==== Available records ====

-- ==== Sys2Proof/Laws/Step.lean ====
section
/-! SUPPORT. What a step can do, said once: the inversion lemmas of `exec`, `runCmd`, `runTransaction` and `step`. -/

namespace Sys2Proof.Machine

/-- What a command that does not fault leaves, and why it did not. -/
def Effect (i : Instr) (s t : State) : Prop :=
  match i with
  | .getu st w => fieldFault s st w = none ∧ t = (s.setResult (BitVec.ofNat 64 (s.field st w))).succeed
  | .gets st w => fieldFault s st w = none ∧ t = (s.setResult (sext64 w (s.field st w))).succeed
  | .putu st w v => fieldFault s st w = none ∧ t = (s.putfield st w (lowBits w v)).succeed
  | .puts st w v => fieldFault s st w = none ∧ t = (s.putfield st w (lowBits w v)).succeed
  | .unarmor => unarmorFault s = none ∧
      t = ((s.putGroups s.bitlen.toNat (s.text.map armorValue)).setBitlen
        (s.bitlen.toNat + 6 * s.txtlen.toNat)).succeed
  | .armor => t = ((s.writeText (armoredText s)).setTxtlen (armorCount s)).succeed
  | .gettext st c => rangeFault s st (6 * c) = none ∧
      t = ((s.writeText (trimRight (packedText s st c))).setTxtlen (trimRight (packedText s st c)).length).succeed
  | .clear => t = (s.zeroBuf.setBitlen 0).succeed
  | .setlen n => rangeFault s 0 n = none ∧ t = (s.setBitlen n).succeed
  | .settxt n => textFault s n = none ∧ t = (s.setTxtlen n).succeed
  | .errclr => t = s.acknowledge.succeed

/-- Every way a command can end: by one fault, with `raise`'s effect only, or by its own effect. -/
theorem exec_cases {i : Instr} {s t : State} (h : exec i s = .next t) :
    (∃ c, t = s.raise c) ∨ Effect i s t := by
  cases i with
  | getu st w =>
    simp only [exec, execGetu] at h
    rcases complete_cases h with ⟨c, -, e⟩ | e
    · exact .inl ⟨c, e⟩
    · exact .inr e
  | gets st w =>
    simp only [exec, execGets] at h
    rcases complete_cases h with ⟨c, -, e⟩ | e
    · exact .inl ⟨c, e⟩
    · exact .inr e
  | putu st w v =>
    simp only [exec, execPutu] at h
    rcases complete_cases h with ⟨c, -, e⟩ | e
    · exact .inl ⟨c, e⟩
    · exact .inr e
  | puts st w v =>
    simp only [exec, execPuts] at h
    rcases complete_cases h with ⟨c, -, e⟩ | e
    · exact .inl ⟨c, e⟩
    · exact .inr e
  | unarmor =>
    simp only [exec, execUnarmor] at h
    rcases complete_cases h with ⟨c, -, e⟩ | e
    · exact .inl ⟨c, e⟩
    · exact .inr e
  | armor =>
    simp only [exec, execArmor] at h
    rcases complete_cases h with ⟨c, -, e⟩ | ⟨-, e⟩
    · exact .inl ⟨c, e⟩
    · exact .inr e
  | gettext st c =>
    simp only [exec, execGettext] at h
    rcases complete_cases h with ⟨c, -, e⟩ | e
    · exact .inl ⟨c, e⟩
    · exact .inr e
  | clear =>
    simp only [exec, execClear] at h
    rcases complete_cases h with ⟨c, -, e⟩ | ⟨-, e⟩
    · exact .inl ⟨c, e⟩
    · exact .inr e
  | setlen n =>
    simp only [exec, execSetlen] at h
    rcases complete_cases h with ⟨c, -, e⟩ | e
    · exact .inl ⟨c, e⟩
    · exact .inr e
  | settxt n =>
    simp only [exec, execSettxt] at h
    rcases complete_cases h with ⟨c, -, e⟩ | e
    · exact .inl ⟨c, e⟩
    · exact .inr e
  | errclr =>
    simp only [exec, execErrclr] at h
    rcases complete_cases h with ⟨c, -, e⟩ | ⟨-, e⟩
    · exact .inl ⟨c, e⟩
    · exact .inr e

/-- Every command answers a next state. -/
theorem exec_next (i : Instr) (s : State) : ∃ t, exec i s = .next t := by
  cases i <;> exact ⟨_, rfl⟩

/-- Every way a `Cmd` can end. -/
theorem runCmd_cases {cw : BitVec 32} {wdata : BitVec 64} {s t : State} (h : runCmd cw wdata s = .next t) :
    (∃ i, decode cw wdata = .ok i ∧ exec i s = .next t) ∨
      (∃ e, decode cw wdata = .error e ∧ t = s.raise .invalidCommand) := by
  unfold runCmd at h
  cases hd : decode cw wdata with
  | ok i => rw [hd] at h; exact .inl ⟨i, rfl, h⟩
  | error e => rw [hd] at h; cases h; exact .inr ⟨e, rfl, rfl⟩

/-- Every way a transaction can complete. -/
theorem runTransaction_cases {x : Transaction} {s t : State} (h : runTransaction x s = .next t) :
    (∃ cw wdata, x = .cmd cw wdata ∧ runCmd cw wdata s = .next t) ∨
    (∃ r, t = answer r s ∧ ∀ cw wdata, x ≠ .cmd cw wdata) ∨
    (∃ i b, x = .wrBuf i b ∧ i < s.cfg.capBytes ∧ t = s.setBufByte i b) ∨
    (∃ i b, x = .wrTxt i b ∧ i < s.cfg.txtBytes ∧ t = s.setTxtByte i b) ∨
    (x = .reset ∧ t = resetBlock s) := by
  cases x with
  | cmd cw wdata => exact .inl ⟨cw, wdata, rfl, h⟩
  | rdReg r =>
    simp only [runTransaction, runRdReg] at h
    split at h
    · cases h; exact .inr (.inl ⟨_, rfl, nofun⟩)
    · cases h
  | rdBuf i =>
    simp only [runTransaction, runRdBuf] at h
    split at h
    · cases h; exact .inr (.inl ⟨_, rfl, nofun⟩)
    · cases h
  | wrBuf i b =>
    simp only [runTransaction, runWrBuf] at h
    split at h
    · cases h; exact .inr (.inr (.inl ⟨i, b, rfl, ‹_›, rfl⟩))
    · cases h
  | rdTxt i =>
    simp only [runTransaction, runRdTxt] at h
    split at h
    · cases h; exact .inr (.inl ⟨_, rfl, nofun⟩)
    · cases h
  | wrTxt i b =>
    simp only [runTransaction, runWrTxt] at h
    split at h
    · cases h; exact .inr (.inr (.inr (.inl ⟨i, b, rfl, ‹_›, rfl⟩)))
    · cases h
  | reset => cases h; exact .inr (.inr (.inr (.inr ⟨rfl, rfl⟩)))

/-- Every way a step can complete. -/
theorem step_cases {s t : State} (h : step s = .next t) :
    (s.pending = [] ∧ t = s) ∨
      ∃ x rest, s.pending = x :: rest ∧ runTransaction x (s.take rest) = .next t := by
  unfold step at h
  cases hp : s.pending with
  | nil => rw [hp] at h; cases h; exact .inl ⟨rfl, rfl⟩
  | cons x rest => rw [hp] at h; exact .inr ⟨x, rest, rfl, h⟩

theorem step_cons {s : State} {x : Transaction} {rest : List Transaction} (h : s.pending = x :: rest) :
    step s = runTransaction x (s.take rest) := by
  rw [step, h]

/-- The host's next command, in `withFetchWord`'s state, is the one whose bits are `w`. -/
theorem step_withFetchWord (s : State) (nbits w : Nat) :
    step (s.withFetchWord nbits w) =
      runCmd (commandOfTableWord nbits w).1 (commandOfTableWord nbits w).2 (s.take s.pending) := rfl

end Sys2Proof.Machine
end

====

= Requirement =
Please restate the whole listing word for word.

= Response =
-- ==== Sys2Proof/Laws/Step.lean ====
section
/-! SUPPORT. What a step can do, said once: the inversion lemmas of `exec`, `runCmd`, `runTransaction` and `step`. -/

namespace Sys2Proof.Machine

/-- What a command that does not fault leaves, and why it did not. -/
def Effect (i : Instr) (s t : State) : Prop :=
  match i with
  | .getu st w => fieldFault s st w = none ∧ t = (s.setResult (BitVec.ofNat 64 (s.field st w))).succeed
  | .gets st w => fieldFault s st w = none ∧ t = (s.setResult (sext64 w (s.field st w))).succeed
  | .putu st w v => fieldFault s st w = none ∧ t = (s.putfield st w (lowBits w v)).succeed
  | .puts st w v => fieldFault s st w = none ∧ t = (s.putfield st w (lowBits w v)).succeed
  | .unarmor => unarmorFault s = none ∧
      t = ((s.putGroups s.bitlen.toNat (s.text.map armorValue)).setBitlen
        (s.bitlen.toNat + 6 * s.txtlen.toNat)).succeed
  | .armor => t = ((s.writeText (armoredText s)).setTxtlen (armorCount s)).succeed
  | .gettext st c => rangeFault s st (6 * c) = none ∧
      t = ((s.writeText (trimRight (packedText s st c))).setTxtlen (trimRight (packedText s st c)).length).succeed
  | .clear => t = (s.zeroBuf.setBitlen 0).succeed
  | .setlen n => rangeFault s 0 n = none ∧ t = (s.setBitlen n).succeed
  | .settxt n => textFault s n = none ∧ t = (s.setTxtlen n).succeed
  | .errclr => t = s.acknowledge.succeed

/-- Every way a command can end: by one fault, with `raise`'s effect only, or by its own effect. -/
theorem exec_cases {i : Instr} {s t : State} (h : exec i s = .next t) :
    (∃ c, t = s.raise c) ∨ Effect i s t := by
  cases i with
  | getu st w =>
    simp only [exec, execGetu] at h
    rcases complete_cases h with ⟨c, -, e⟩ | e
    · exact .inl ⟨c, e⟩
    · exact .inr e
  | gets st w =>
    simp only [exec, execGets] at h
    rcases complete_cases h with ⟨c, -, e⟩ | e
    · exact .inl ⟨c, e⟩
    · exact .inr e
  | putu st w v =>
    simp only [exec, execPutu] at h
    rcases complete_cases h with ⟨c, -, e⟩ | e
    · exact .inl ⟨c, e⟩
    · exact .inr e
  | puts st w v =>
    simp only [exec, execPuts] at h
    rcases complete_cases h with ⟨c, -, e⟩ | e
    · exact .inl ⟨c, e⟩
    · exact .inr e
  | unarmor =>
    simp only [exec, execUnarmor] at h
    rcases complete_cases h with ⟨c, -, e⟩ | e
    · exact .inl ⟨c, e⟩
    · exact .inr e
  | armor =>
    simp only [exec, execArmor] at h
    rcases complete_cases h with ⟨c, -, e⟩ | ⟨-, e⟩
    · exact .inl ⟨c, e⟩
    · exact .inr e
  | gettext st c =>
    simp only [exec, execGettext] at h
    rcases complete_cases h with ⟨c, -, e⟩ | e
    · exact .inl ⟨c, e⟩
    · exact .inr e
  | clear =>
    simp only [exec, execClear] at h
    rcases complete_cases h with ⟨c, -, e⟩ | ⟨-, e⟩
    · exact .inl ⟨c, e⟩
    · exact .inr e
  | setlen n =>
    simp only [exec, execSetlen] at h
    rcases complete_cases h with ⟨c, -, e⟩ | e
    · exact .inl ⟨c, e⟩
    · exact .inr e
  | settxt n =>
    simp only [exec, execSettxt] at h
    rcases complete_cases h with ⟨c, -, e⟩ | e
    · exact .inl ⟨c, e⟩
    · exact .inr e
  | errclr =>
    simp only [exec, execErrclr] at h
    rcases complete_cases h with ⟨c, -, e⟩ | ⟨-, e⟩
    · exact .inl ⟨c, e⟩
    · exact .inr e

/-- Every command answers a next state. -/
theorem exec_next (i : Instr) (s : State) : ∃ t, exec i s = .next t := by
  cases i <;> exact ⟨_, rfl⟩

/-- Every way a `Cmd` can end. -/
theorem runCmd_cases {cw : BitVec 32} {wdata : BitVec 64} {s t : State} (h : runCmd cw wdata s = .next t) :
    (∃ i, decode cw wdata = .ok i ∧ exec i s = .next t) ∨
      (∃ e, decode cw wdata = .error e ∧ t = s.raise .invalidCommand) := by
  unfold runCmd at h
  cases hd : decode cw wdata with
  | ok i => rw [hd] at h; exact .inl ⟨i, rfl, h⟩
  | error e => rw [hd] at h; cases h; exact .inr ⟨e, rfl, rfl⟩

/-- Every way a transaction can complete. -/
theorem runTransaction_cases {x : Transaction} {s t : State} (h : runTransaction x s = .next t) :
    (∃ cw wdata, x = .cmd cw wdata ∧ runCmd cw wdata s = .next t) ∨
    (∃ r, t = answer r s ∧ ∀ cw wdata, x ≠ .cmd cw wdata) ∨
    (∃ i b, x = .wrBuf i b ∧ i < s.cfg.capBytes ∧ t = s.setBufByte i b) ∨
    (∃ i b, x = .wrTxt i b ∧ i < s.cfg.txtBytes ∧ t = s.setTxtByte i b) ∨
    (x = .reset ∧ t = resetBlock s) := by
  cases x with
  | cmd cw wdata => exact .inl ⟨cw, wdata, rfl, h⟩
  | rdReg r =>
    simp only [runTransaction, runRdReg] at h
    split at h
    · cases h; exact .inr (.inl ⟨_, rfl, nofun⟩)
    · cases h
  | rdBuf i =>
    simp only [runTransaction, runRdBuf] at h
    split at h
    · cases h; exact .inr (.inl ⟨_, rfl, nofun⟩)
    · cases h
  | wrBuf i b =>
    simp only [runTransaction, runWrBuf] at h
    split at h
    · cases h; exact .inr (.inr (.inl ⟨i, b, rfl, ‹_›, rfl⟩))
    · cases h
  | rdTxt i =>
    simp only [runTransaction, runRdTxt] at h
    split at h
    · cases h; exact .inr (.inl ⟨_, rfl, nofun⟩)
    · cases h
  | wrTxt i b =>
    simp only [runTransaction, runWrTxt] at h
    split at h
    · cases h; exact .inr (.inr (.inr (.inl ⟨i, b, rfl, ‹_›, rfl⟩)))
    · cases h
  | reset => cases h; exact .inr (.inr (.inr (.inr ⟨rfl, rfl⟩)))

/-- Every way a step can complete. -/
theorem step_cases {s t : State} (h : step s = .next t) :
    (s.pending = [] ∧ t = s) ∨
      ∃ x rest, s.pending = x :: rest ∧ runTransaction x (s.take rest) = .next t := by
  unfold step at h
  cases hp : s.pending with
  | nil => rw [hp] at h; cases h; exact .inl ⟨rfl, rfl⟩
  | cons x rest => rw [hp] at h; exact .inr ⟨x, rest, rfl, h⟩

theorem step_cons {s : State} {x : Transaction} {rest : List Transaction} (h : s.pending = x :: rest) :
    step s = runTransaction x (s.take rest) := by
  rw [step, h]

/-- The host's next command, in `withFetchWord`'s state, is the one whose bits are `w`. -/
theorem step_withFetchWord (s : State) (nbits w : Nat) :
    step (s.withFetchWord nbits w) =
      runCmd (commandOfTableWord nbits w).1 (commandOfTableWord nbits w).2 (s.take s.pending) := rfl

end Sys2Proof.Machine
end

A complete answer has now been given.